This changing pattern of drug abuse may reflect in part the aging of the baby boomer generation. Born between 1946 and 1964, baby boomers currently represent approximately 29% of the United States population. It is anticipated that by the year 2030, the aging of this generation will increase the number of persons over the age of 65 to more than 71 million, twice that in 2000 (Administration on Aging, 2003). This growth is accompanied by a history of youth drug abuse in this cohort that is significantly higher than previous older populations (Johnson and Gerstein, 1998), a difference that is persisting as baby boomers age (Gfroerer et al, 2003) and suggesting significant increases in illicit drug abuse in this population in coming years. For example, Colliver et al (2006) used early onset drug abuse among other variables to develop models of current (past year) drug use among older adults (50 years and older) in the year 2020. By applying these models to data from the National Survey on Drug Use and Health, they predict that past year use of any illicit drug will increase from 2.2% in 1999–2001 to 3.1% in 2020, resulting in 3.5 million older adults having used illicit drugs in the past year, with the number of older past year marijuana users increasing 355% from approximately 719 000 in 1999–2001 to 3.3 million in 2020 and past year nonmedical users of psychotherapeutics increasing 190% from 911 000 to 2.7 million. Indeed, data from the most recent National Survey on Drug Use and Health (2006) indicate that, among adults aged 50–59, the rate of current illicit drug use increased from 2.7% in 2002 to 4.4% in 2005 (Substance Abuse and Mental Health Services, 2006). Among adults aged 55–59, the rate of current illicit drug use also increased significantly from 1.9 to 3.4%. These increases reflect the contribution of the aging baby boomer generation. Increasing use of illicit drugs among older adults may also reflect the fact that people are now living longer and that as they age their patterns of drug use remain stable (Anderson and Levy, 2003; Capel and Peppers, 1978; Frank, 2000; Hser et al, 2001; Rosen, 2004).
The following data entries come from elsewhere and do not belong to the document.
/-- Only `STATUS` and `FINFO` hold a value after reset: `CMD` holds none at any time, and every other register is
unwritten. -/
theorem readReg_afterReset (p : Params) (epoch : Nat) {r : RegId} (hstatus : r ≠ .status) (hfinfo : r ≠ .finfo) :
    (State.afterReset p epoch).readReg r = none := by
  cases r with
  | status => exact absurd rfl hstatus
  | finfo => exact absurd rfl hfinfo
  | aord k | dord k | eord k | gord k =>
    simp [State.readReg, State.afterReset, readMarked_unwritten]
  | _ => rfl

/-- Settles O16: each value by the rule for `State.afterReset`, and the read of `STATUS` by the rule for `RegRead` of a
register that holds a value (R37). -/
theorem resetRegisterValues : Obligations.ResetRegisterValues := by
  have hstatus : State.reset.statusWord = 0#32 := statusWord_afterReset Params.default 0
  have hvalue : State.reset.readReg .status = some 0#32 := congrArg some hstatus
  have hnumber : regOfNumber State.reset.params 0x01 = some .status := rfl
  exact ⟨hstatus, rfl, rfl, rfl, fun r => readReg_afterReset Params.default 0,
    (runTxn_regRead 0x01 State.reset).trans (runRegRead_value hnumber hvalue)⟩

end Sys2Proof.Machine

/-! The command encoding field by field: which fields a row's `mask` and `match` fix, and that the decoder answers an
instruction exactly for that instruction's own word (30_encoding.md R91, R95, R97). -/

namespace Sys2Proof

/-! ### A word by its fields -/

/-- Two command words are equal when their four fields are (R91). -/
theorem cmdWord_eq_of_fields {w w' : CmdWord} (hop : opField w = opField w') (hsel : selField w = selField w')
    (hrsv : rsvField w = rsvField w') (harg : argField w = argField w') : w = w' := by
  have hbit {n : Nat} (lo : Nat) {i : Nat} (hf : w.extractLsb' lo n = w'.extractLsb' lo n) (hlo : lo ≤ i)
      (hhi : i < lo + n) : w.getLsbD i = w'.getLsbD i := by
    have hlt : i - lo < n := by omega
    simpa [BitVec.getLsbD_extractLsb', hlt, Nat.add_sub_of_le hlo] using congrArg (·.getLsbD (i - lo)) hf
  apply BitVec.eq_of_getLsbD_eq
  intro i hi
  by_cases h8 : i < 8
  · exact hbit 0 hop (by omega) (by omega)
  by_cases h10 : i < 10
  · exact hbit 8 hsel (by omega) (by omega)
  by_cases h32 : i < 32
  · exact hbit 10 hrsv (by omega) (by omega)
  · exact hbit 32 harg (by omega) (by omega)

/-- What a row's `match` asks of a word: the opcode byte, a zero `RSV`, and zeros in the fields that are no operands of
the row (R95). -/
structure FieldsMatch (w : CmdWord) (i : Instr) : Prop where
  op : opField w = (rowOf i).op
  rsv : rsvField w = 0#22
  sel : (rowOf i).usesSel = false → selField w = 0#2
  arg : (rowOf i).usesArg = false → argField w = 0#32

theorem fieldsMatch_encode (i : Instr) : FieldsMatch (encode i) i := by
  have hfields : Laws.RowFields.Statement i := by
    cases i with
    | commit => exact Laws.RowFields.commit
    | permute sel val => exact Laws.RowFields.permute sel val
    | decode la => exact Laws.RowFields.decode la
    | encode la => exact Laws.RowFields.encode la
    | decsw => exact Laws.RowFields.decsw
    | reenc => exact Laws.RowFields.reenc
    | cdelin => exact Laws.RowFields.cdelin
    | cnarrow => exact Laws.RowFields.cnarrow
    | csplit => exact Laws.RowFields.csplit
    | crepack => exact Laws.RowFields.crepack
  obtain ⟨hop, hrsv, hsel, harg⟩ := hfields
  exact ⟨hop, hrsv, hsel, harg⟩

/-! ### The table's `mask` and `match` -/

/-- A row's mask keeps `OP`, `RSV` and the fields that are no operands (R95). -/
theorem mask_fields (i : Instr) :
    opField (rowOf i).mask = BitVec.allOnes 8 ∧ rsvField (rowOf i).mask = BitVec.allOnes 22 ∧
      selField (rowOf i).mask = (bif (rowOf i).usesSel then 0#2 else BitVec.allOnes 2) ∧
      argField (rowOf i).mask = (bif (rowOf i).usesArg then 0#32 else BitVec.allOnes 32) := by
  cases i <;> simp only [rowOf] <;> decide

/-- A row's match is its opcode byte alone (R95). -/
theorem pattern_fields (i : Instr) :
    opField (rowOf i).pattern = (rowOf i).op ∧ rsvField (rowOf i).pattern = 0#22 ∧
      selField (rowOf i).pattern = 0#2 ∧ argField (rowOf i).pattern = 0#32 := by
  cases i <;> simp only [rowOf] <;> decide

/-- Masking a field that is no operand keeps it, and masking an operand clears it. -/
theorem and_fieldMask_eq_zero_iff {n : Nat} (uses : Bool) (x : BitVec n) :
    x &&& (bif uses then 0#n else BitVec.allOnes n) = 0#n ↔ (uses = false → x = 0#n) := by
  cases uses <;> simp

/-- The test of R95, field by field. -/
theorem and_mask_eq_pattern_iff (w : CmdWord) (i : Instr) :
    w &&& (rowOf i).mask = (rowOf i).pattern ↔ FieldsMatch w i := by
  obtain ⟨hmop, hmrsv, hmsel, hmarg⟩ := mask_fields i
  obtain ⟨hpop, hprsv, hpsel, hparg⟩ := pattern_fields i
  have hop : opField (w &&& (rowOf i).mask) = opField w := by
    rw [opField, BitVec.extractLsb'_and, ← opField, ← opField, hmop, BitVec.and_allOnes]
  have hrsv : rsvField (w &&& (rowOf i).mask) = rsvField w := by
    rw [rsvField, BitVec.extractLsb'_and, ← rsvField, ← rsvField, hmrsv, BitVec.and_allOnes]
  have hsel : selField (w &&& (rowOf i).mask) = 0#2 ↔ ((rowOf i).usesSel = false → selField w = 0#2) := by
    rw [selField, BitVec.extractLsb'_and, ← selField, ← selField, hmsel, and_fieldMask_eq_zero_iff]
  have harg : argField (w &&& (rowOf i).mask) = 0#32 ↔ ((rowOf i).usesArg = false → argField w = 0#32) := by
    rw [argField, BitVec.extractLsb'_and, ← argField, ← argField, hmarg, and_fieldMask_eq_zero_iff]
  constructor
  · intro h
    rw [h] at hop hrsv hsel harg
    exact ⟨hop.symm.trans hpop, hrsv.symm.trans hprsv, hsel.1 hpsel, harg.1 hparg⟩
  · rintro ⟨hwop, hwrsv, hwsel, hwarg⟩
    exact cmdWord_eq_of_fields (hop.trans (hwop.trans hpop.symm)) ((hsel.2 hwsel).trans hpsel.symm)
      (hrsv.trans (hwrsv.trans hprsv.symm)) ((harg.2 hwarg).trans hparg.symm)

/-! ### The decoder -/

/-- The decoder answers the instruction of the opcode byte when the other fields are as its row asks (R95, R97). -/
theorem decode_eq_ok_iff {w : CmdWord} {i : Instr} :
    decode w = .ok i ↔ instrOfOp (opField w) (selField w) (argField w) = some i ∧ rsvField w = 0#22 ∧
      ((rowOf i).usesSel = false → selField w = 0#2) ∧ ((rowOf i).usesArg = false → argField w = 0#32) := by
  unfold decode
  cases instrOfOp (opField w) (selField w) (argField w) with
  | none => simp
  | some j =>
    by_cases hrsv : rsvField w = 0#22
    case neg => simp [hrsv]
    by_cases hsel : (rowOf j).usesSel = false ∧ selField w ≠ 0#2
    case pos =>
      have : ¬ ((rowOf j).usesSel = false → selField w = 0#2) := fun h => hsel.2 (h hsel.1)
      simp only [hrsv, ne_eq, not_true_eq_false, if_false, if_pos hsel]
      exact ⟨nofun, fun ⟨hj, _, hs, _⟩ => absurd (Option.some.inj hj ▸ hs) this⟩
    by_cases harg : (rowOf j).usesArg = false ∧ argField w ≠ 0#32
    case pos =>
      have : ¬ ((rowOf j).usesArg = false → argField w = 0#32) := fun h => harg.2 (h harg.1)
      simp only [hrsv, ne_eq, not_true_eq_false, if_false, if_neg hsel, if_pos harg]
      exact ⟨nofun, fun ⟨hj, _, _, ha⟩ => absurd (Option.some.inj hj ▸ ha) this⟩
    simp only [hrsv, ne_eq, not_true_eq_false, if_false, if_neg hsel, if_neg harg]
    constructor
    · rintro ⟨⟩
      exact ⟨rfl, trivial, fun h => not_not.1 fun hs => hsel ⟨h, hs⟩, fun h => not_not.1 fun ha => harg ⟨h, ha⟩⟩
    · rintro ⟨⟨⟩, -⟩
      rfl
AGING EFFECTS ON THE PRIMARY NEUROTRANSMITTER SYSTEMS INVOLVED IN DRUG ABUSE

The brain changes in a variety of ways across the lifespan (Courchesne et al, 2000; Jernigan et al, 2001; Sowell et al, 2003). How these changes alter drug–brain interactions and what implications they may have for older adults who abuse drugs, however, is poorly understood. It is possible though that the aging process itself may create a distinct set of problems unique to older substance abusers. All drugs of abuse act by altering neurotransmission in the brain, most predominantly, the dopaminergic, serotonergic, and glutamatergic systems. These systems have also been shown to change with age. For example, the number of dopaminergic cell bodies in the substantia nigra (McGeer et al, 1977) as well as levels of striatal dopamine and homovanillic acid—a dopamine metabolite—all decline with age (Haycock et al, 2003; Reeves et al, 2002). Similarly, numerous studies have shown age-related decreases in dopamine receptor binding in the striatum (Antonini et al, 1993; Antonini and Leenders, 1993; Iyo and Yamasaki, 1993; Mukherjee et al, 2002; Rinne et al, 1990; Severson et al, 1982; Suhara et al, 1991; Volkow et al, 1996; Wang et al, 1998; Wong et al, 1997) and in extrastriatal regions including the frontal cortex, anterior cingulate gyrus, temporal insula, and thalamus (Inoue et al, 2001; Kaasinen et al, 2000, 2002; Mukherjee et al, 2002; Volkow et al, 2000; Wang et al, 1996). Although not clinically significant, these reductions are associated with modest changes in motor and cognitive functions (Volkow et al, 1998a, 1998b). Age-related decreases in dopamine receptor binding have been correlated with age-linked metabolic reductions in the frontal cortex and anterior cingulate gyrus, similar to that observed in cocaine abusers (Volkow et al, 1993, 2000), suggesting that the effects of reductions in dopamine receptor function with age may be exacerbated by drug abuse.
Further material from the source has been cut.